As a complement to an outreach initiative already in place for preschool speech and language assessment and intervention, the School of Communication Sciences and Disorders at Western University in London, ON, decided to extend the existing services to include preschool hearing screenings. The location of the outreach was Attawapiskat, ON.

Attawapiskat is a First Nation reserve located near the western edge of James Bay. It is accessible only by boat, plane, or, during the winter months, by a frozen river that functions as an ice road.

There are about 1,900 residents living on the reserve, which is affiliated with the Mushkegowuk Tribal Council (First Nation Detail; Aboriginal Affairs and Northern Development Canada http://pse5-esd5.ainc-inac.gc.ca/fnp/Main/Search/FNMain.aspx?BAND_NUMBER=143&lang=eng).

The remote location and harsh living conditions in Attawapiskat required special consideration—not only from the perspective of how this isolation from other communities and support services created the Cree culture, but also in terms of the challenges it presented for developing a sustainable program.

To ensure sustainability of the program, we developed a five-year plan for integrating services within the existing community resources and cultural framework. An integral part of the Cree culture is the concept of the Medicine Wheel.

The Cree Medicine Wheel is represented as a circle divided into four quadrants. It has been modified to represent several different philosophical concepts, such as the aging process, the interaction of all living things, and human emotions (Native Soc Work J 2010;7:139-161). In one construct, the center of the circle represents the self, balance, beauty, and harmony.

An outreach “Medicine Wheel” was modeled after the traditional Medicine Wheel as a guide for the development and continued growth of the initiative (see image on the next page).

The center of the outreach Medicine Wheel describes the end goal of the initiative: improving the overall hearing health of the community and empowering members of the reserve to be their own advocates for hearing healthcare. While this is a goal that will evolve over time based on input and events from previous visits, the central core of better hearing health remains constant.
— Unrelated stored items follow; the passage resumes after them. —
/-! ## Ring directions at an edge (R22) -/

/-- The ring directions that cross edge e out of quadrant q: 4 × sending vertex + direction (R297). -/
def edgeOuts (e q : Nat) : List Nat :=
  let xs (r : Nat) : List Nat := [4 * vkOf 11 r, 4 * vkOf 12 r + 1, 4 * vkOf 0 r + 1, 4 * vkOf 23 r]
  let ys (x : Nat) : List Nat := [4 * vkOf x 7 + 2, 4 * vkOf x 8 + 3, 4 * vkOf x 0 + 3, 4 * vkOf x (ringSize (16 + x) - 1) + 2]
  ((List.range (if e < 2 then 8 else 12)).flatMap (fun i => if e < 2 then xs (8 * e + i) else ys (12 * (e - 2) + i))).filter
    (fun k => vkQuad (k / 4) == q)
/-- The edge that an output of a vertex crosses. -/
def outEdge (vk dir : Nat) : Option Nat := linkEdge (linkNo (ringAt vk dir) (linkIdx (ringAt vk dir) (posAt vk dir) dir))
/-- Ring directions that have sent a flit in the present round at an edge. -/
def State.round (s : State) (e q : Nat) : List Nat := SMap.get [] s.ring.turns (4 * e + q)
/-- An output may send a flit now (R22): the ring directions that cross an edge take turns, one flit each, while others have flits to send. -/
def State.edgeTurn (s : State) (vk dir : Nat) : Bool :=
  match outEdge vk dir with
  | none => true
  | some e =>
    let l := s.round e (vkQuad vk)
    !l.contains (4 * vk + dir) || (edgeOuts e (vkQuad vk)).all (fun k => l.contains k || (s.slot (k / 4) (k % 4)).isNone)
/-- It has sent one. -/
def State.tookTurn (s : State) (vk dir : Nat) : State :=
  match outEdge vk dir with
  | none => s
  | some e =>
    let l := s.round e (vkQuad vk)
    let k := 4 * vk + dir
    { s with ring := { s.ring with turns := SMap.put [] s.ring.turns (4 * e + vkQuad vk) (if l.contains k then [k] else k :: l) } }

/-- The output gave `n` slots to a packet. -/
def State.served (s : State) (vk out n : Nat) (c : Cand) : State :=
  let k := 5 * vk + out
  if c.q.pkt.cls = 2 then { s with ring := { s.ring with run := SMap.put 0 s.ring.run k (SMap.get 0 s.ring.run k + n) } }
  else { s with ring := { s.ring with run := SMap.put 0 s.ring.run k 0, last := SMap.put 0 s.ring.last k c.turn } }

/-- A packet is ready at the local port, and waits for a credit (R307) or for flit credits downstream, or a request of the fabric waits for a response
buffer (R331). -/
def State.localWaits (s : State) (vk : Nat) : Bool :=
  ((s.ni vk).asks && decide (s.getF (vkBase vk) F.NI_CFG_resp_bufs ≤ (s.ni vk).outst.length + (s.ni vk).ready.length)) ||
  (s.heads vk).any (fun c => c.inp == 4 && (match c.act with
    | .go dir d _ => !s.hasCredit vk c.q.pkt || !s.linkSpace vk dir (2 * c.q.pkt.cls + bit d) c.q.pkt.flits
    | _ => false))
/-- The wait for a credit or a reservation at a local port begins, where none runs. -/
def State.stallFrom (s : State) (vk : Nat) : State :=
  if (s.ni vk).stall.isSome then s else s.setNi vk { s.ni vk with stall := some s.now }
/-- It ends, and its ring cycles are counted in NI_SH_STALL (R331). -/
def State.stallEnd (s : State) (vk : Nat) : State :=
  match (s.ni vk).stall with
  | none => s
  | some t => (if t < s.now then s.niCount vk F.NI_SH_STALL_LO_lo ((s.now - t) * 16 / 10) else s).setNi vk { s.ni vk with stall := none }
/-- A vertex has arbitrated: whether its local port waits now. -/
def State.stallCheck (s : State) (vk : Nat) : State := if s.localWaits vk then s.stallFrom vk else s.stallEnd vk
/-- A packet starts from the local port and takes a credit (R307). -/
def State.startLocal (s : State) (vk : Nat) (c : Cand) : State :=
  let p := c.q.pkt
  if c.inp = 4 ∧ c.q.gone = 0 then
    if p.needsCredit then s.setNi vk { s.ni vk with used := SMap.put 0 (s.ni vk).used (creditKey p.dst p.cls) (s.used vk p.dst p.cls + 1) }
    else s
  else s
/-- The output has a packet in progress, or none. -/
def OutPort.put (o : OutPort) (stream : Bool) (g : Option Prog) : OutPort := if stream then { o with stream := g } else { o with other := g }
/-- The packet with the next turn of its chord taken. -/
def Pkt.stepped (p : Pkt) (step : Bool) : Pkt := if step then p.set 4 7 5 (p.f 4 7 5 + 1) else p
/-- The next flit of a packet goes on a link (R300, R305); with its last flit it leaves its queue. -/
def State.sendFlit (s : State) (vk dir : Nat) (d step : Bool) (c : Cand) : State :=
  let nv := nextVk vk dir
  let l := s.link nv dir
  let p := c.q.pkt.stepped step
  let f := p.flit (2 * p.cls + bit d) l.txSeq c.q.gone
  let tail := c.q.gone + 1 == p.flits
  let rest := (s.vq vk c.inp c.vc).drop 1
  let s1 := (s.startLocal vk c).setLink nv dir { l with wire := l.wire ++ [f], sent := l.sent ++ [f], txSeq := (l.txSeq + 1) % 64 }
  let s2 := (s1.served vk dir 1 c).tookTurn vk dir
  let s3 := if c.inp = 4 then s2.niCount vk F.NI_SH_TX_LO_lo 1 else s2
  let s4 := (s3.setVq vk c.inp c.vc (if tail then rest else { c.q with gone := c.q.gone + 1 } :: rest)).setOut vk dir
    ((s3.outPort vk dir).put (p.cls == 2) (if tail then none else some { inp := c.inp, vc := c.vc, d := d, step := step }))
  if tail && c.inp == 4 then s4.refill vk else if tail && c.inp == 5 then s4.turnOn vk else s4

/-- Beat i of an essence packet: five data bytes and the side byte (R315), poisoned by its mark or by a flit that carries part of it (R300). -/
def Pkt.beat (p : Pkt) (i : Nat) : Beat :=
  let l := p.data.drop (6 * i)
  let side := l.getD 5 0
  { data := BitVec.ofNat 40 (ofBytes (l.take 5)), side := if badIn p.bad (6 * i) 6 then side ||| 4 else side }
/-- The beats of an essence packet. -/
def Pkt.beats (p : Pkt) : List Beat := (List.range (p.f 2 5 0 + 1)).map (fun i => p.beat i)
/-- A posted write gives its credit back once taken (R307). -/
def State.creditPacket (s : State) (vk : Nat) (p : Pkt) : State :=
  let r := mkPkt vk p.src 0xD (if p.cls = 3 then 3 else 1) 0 0 1 p.tag 0 [] []
  s.send vk { r with hdr := r.hdr.set 6 (p.cls * 256 + 1) }
/-- A packet for the fabric register port of the quadrant (R311). -/
def Pkt.forWindow (p : Pkt) : Bool :=
  (p.op == 0 || p.op == 1 || p.op == 2) && !p.returned && decide (0x4000000000 ≤ p.addr) && decide (p.addr < 0x5000000000)
/-- The quadrant of a fabric window. -/
def Pkt.window (p : Pkt) : Nat := bitsOf p.addr 35 34
/-- A new request meets the fence of the facet with the register port (R243). -/
def State.windowFence (s : State) (vk : Nat) (p : Pkt) : Option Nat :=
  if decide (vkY vk < 16) && p.forWindow then (s.regportFacet p.window).filter (fun f => s.fenced f) else none
/-- The local port of a vertex accepts a packet. What a fence or a stopped intake refuses is refused as it comes (R150, R243); what was accepted
before stays accepted (R151, R244). With the facet OFF or fenced the vertex counts a dropped packet beside the port's beats (R320). -/
def State.portAccept (s : State) (vk : Nat) (p : Pkt) : State :=
  let s1 := s.niCount vk F.NI_SH_RX_LO_lo p.flits
  if p.op == 6 && !p.returned && decide (vkY vk < 16) && s.essenceOff vk then
    let b := spBase (vkQuad vk) + 0x2000 + 0x20 * vkLocal vk
    let f := vertexFacet (vkQuad vk) (vkLocal vk)
    if s.facetState f = fcOff ∨ s.fenced f then p.beats.foldl (fun s _ => s.spRefuse b f) (s1.dropCount vk)
    else p.beats.foldl (fun s _ => s.spDrop b f 1) s1
  else match s.windowFence vk p with
    | some f => if p.op = 2 then (s1.windowRefuse p.window f vk p).creditPacket vk p else s1.windowRefuse p.window f vk p
    | none => s1.setNi vk { s1.ni vk with arrive := (s1.ni vk).arrive ++ [p] }
/-- The local port or the relay buffer of a vertex takes a whole packet, or turns it back (R299, R313, R322). -/
def State.takeWhole (s : State) (vk : Nat) (c : Cand) : State :=
  let s0 := match c.act with
    | .deliver => s.startLocal vk c
    | .back _ => if c.q.pkt.goesHome then s.startLocal vk c else s
    | _ => s
  let s1 := (s0.setVq vk c.inp c.vc ((s0.vq vk c.inp c.vc).drop 1)).served vk 4 c.q.pkt.flits c
  let s2 := if c.inp = 4 then s1.refill vk else if c.inp = 5 then s1.turnOn vk else s1
  match c.act with
  | .go .. => s
  | .deliver => s2.portAccept vk c.q.pkt
  | .relay dir step =>
    s2.setVq vk 5 (2 * c.q.pkt.cls) (s2.vq vk 5 (2 * c.q.pkt.cls) ++ [{ pkt := c.q.pkt.stepped step, dir := dir, time := s.now }])
  | .back st => s2.turnBack vk c.q.pkt st
/-- An output link sends the next flit. -/
def State.linkSlot (s : State) (vk dir : Nat) : State :=
  if !s.edgeTurn vk dir then s
  else match s.slot vk dir with
    | some c => (match c.act with | .go _ d step => s.sendFlit vk dir d step c | _ => s)
    | none => s
/-- RING_PACKET_ROUTE (R22, R303–R313, R321–R325, R331): output `out` of vertex (x, y) arbitrates: a link (0–3) sends the next flit, and the local
port (4) and the relay buffer (5, which also turns packets back) take whole packets. -/
def execRingPacketRoute (x : Fin 24) (y : Fin 18) (out : Fin 6) (s : State) : Result :=
  .next
    (let vk := vkOf x.val y.val
     if !vkReal x.val y.val then s
     else if out.val < 4 then (s.linkSlot vk out.val).stallCheck vk
     else match s.pick vk out.val with
       | none => s
       | some c => s.takeWhole vk c)

/-! ## Delivery (R299, R307, R308, R314) -/

/-- The bytes of a beat in an essence packet. -/
def Beat.bytes (b : Beat) : List Byte := bytesOf 5 b.data.toNat ++ [b.side]

/-- The result of an atomic on 8 bytes: the new value. -/
def atomicNew (op old a b : Nat) : Nat :=
  if op = 3 then (old + a) % 2 ^ 64 else if op = 4 then a else if old = a then b else old


/-- The answer to an atomic whose result was written: none while the write waits. -/
def State.atomicDone (s : State) (old : List Byte) (w : Option Status × State) : Option Nat × List Byte × List (Nat × Nat) × State :=
  match w.1 with
  | none => (none, [], [], s)
  | some st => (some st.code, old, [], w.2)
/-- The value an atomic stores: its operands applied to the old bytes. -/
def Pkt.atomicBytes (p : Pkt) (old : List Byte) : List Byte :=
  bytesOf 8 (atomicNew p.op (ofBytes old) (ofBytes (p.data.take 8)) (ofBytes ((p.data.drop 8).take 8)))
/-- An atomic in frame memory, once its 8 bytes are read. -/
def State.atomicFm (s : State) (p : Pkt) (es : List LineErr) (r : MemAns × State) : Option Nat × List Byte × List (Nat × Nat) × State :=
  if r.1.status ≠ .ok ∨ r.1.poison then (some r.1.status.code, r.1.data, r.1.bad, r.2)
  else s.atomicDone r.1.data (r.2.fmWrite (p.f 1 23 20) p.addr (p.atomicBytes r.1.data) (allBad (!p.poison.isEmpty) 8) (es.drop 1))
/-- An atomic (R302): its 8-byte operands are applied to the 8 bytes at the address, and the old value is answered. -/
def State.atomic (s : State) (p : Pkt) (es : List LineErr) : Option Nat × List Byte × List (Nat × Nat) × State :=
  if p.addr < fmSize then s.atomicFm p es (s.fmRead (p.f 1 23 20) p.addr 8 es)
  else (some 0, s.load p.addr 8, [], s.store p.addr (p.atomicBytes (s.load p.addr 8)))
/-- The answer to a read of frame memory. -/
def readDone (r : MemAns × State) : Option Nat × List Byte × List (Nat × Nat) × State := (some r.1.status.code, r.1.data, r.1.bad, r.2)
/-- The answer to a write of frame memory. -/
def writeDone (w : Option Status × State) : Option Nat × List Byte × List (Nat × Nat) × State := (w.1.map (·.code), [], [], w.2)
/-- Bytes that a request touches: the header of an atomic counts its operands (R302). -/
def Pkt.touches (p : Pkt) : Nat := if 3 ≤ p.op ∧ p.op ≤ 5 then 8 else p.bytes
/-- An access that a request makes at its destination: the status (none while it waits), data, its poisoned pieces, and the state after. -/
def State.access (s : State) (p : Pkt) (es : List LineErr) : Option Nat × List Byte × List (Nat × Nat) × State :=
  if p.op = 0 then
    (if p.addr < fmSize then readDone (s.fmRead (p.f 1 23 20) p.addr p.bytes es)
     else (some 0, s.load p.addr p.bytes, [], s))
  else if p.op = 1 ∨ p.op = 2 ∨ p.op = 7 then
    (if p.addr < fmSize then writeDone (s.fmWrite (p.f 1 23 20) p.addr p.data p.bad es)
     else (some 0, [], [], s.store p.addr p.data))
  else s.atomic p es

/-- The partner owes the answer to a request (R512). -/
def State.partnerOwes (s : State) (e : Nat) (p : Pkt) : State :=
  { s with opt := { s.opt with ucie := { s.opt.ucie with wait := s.opt.ucie.wait ++ [(e, p)] } } }
/-- A request at the local port of its destination is performed (R299, R307, R311, R328). A write that frame memory holds back waits. -/
def State.perform (s : State) (vk : Nat) (p : Pkt) (es : List LineErr) : Option State :=
  let a := p.addr
  if 0x4000000000 ≤ a ∧ a < 0x5000000000 then
    some (if 3 ≤ p.op ∧ p.op ≤ 5 then s.respond vk p 0xF 0x0102 [] []
      else if p.op = 2 then (s.windowRing (bitsOf a 35 34) vk p).creditPacket vk p
      else s.windowRing (bitsOf a 35 34) vk p)
  else if 0x6000000000 ≤ a ∧ a < 0x7000000000 then 
    some (if s.flag psysBase F.PSYS_STAT_fenced then
        (if p.op = 2 then (s.dropCount vk).creditPacket vk p
         else s.respond vk p 0xF (if s.dom partnerDom = 1 ∧ s.getF ucieBase F.UCIE_LINK_state ≠ 6 then 0x0202 else 0x0201) [] [])
      else if p.op = 2 then (s.toPartner (endpointOf vk).2 p).creditPacket vk p
      else (s.toPartner (endpointOf vk).2 p).partnerOwes (endpointOf vk).2 p)
  else if a < fmSize ∧ s.fmBlocked a p.touches then none
  else if a < fmSize ∨ (sramBase ≤ a ∧ a + p.touches ≤ sramBase + sramSize) then
    let r := s.access p es
    match r.1 with
    | none => none
    | some st =>
      -- R320, R526, R533: what is posted and cannot be stored is dropped and counted (assumption log 102)
      let s1 := if (p.op = 2 ∨ p.op = 7) ∧ st ≠ 0 then r.2.2.2.dropCount vk else r.2.2.2
      some (if p.op = 7 then s1
            else if p.op = 2 then s1.creditPacket vk p
            else if st = 0 then s1.respond vk p (answerOp p.op) 0 r.2.1 r.2.2.1
            else s1.respond vk p 0xF st [] [])
  else if p.op = 2 then some ((s.dropCount vk).creditPacket vk p)
  else some (s.respond vk p 0xF 0x0103 [] [])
As the right quadrant of the traditional Medicine Wheel represents the spiritual aspect, the outreach quadrant represents integration of the initiative within the community. Integration includes determining need, identifying roadblocks, and expanding the program based on input from community workers and elders.

The left quadrant of the traditional and outreach Medicine Wheel represents the physical aspect. The physical aspects of the initiative range from determining the environment in which testing will be performed to procuring the necessary equipment and identifying situations when the outreach should occur outside of a traditional audiological setting, such as a classroom, home, or hospital examination room.

The top quadrant of the traditional Medicine Wheel represents wisdom; the outreach quadrant represents education of faculty, students, audiologists-at-large, and community members about the hearing healthcare needs on First Nation reserves.

Figure. An outreach ...
Figure. An outreach ...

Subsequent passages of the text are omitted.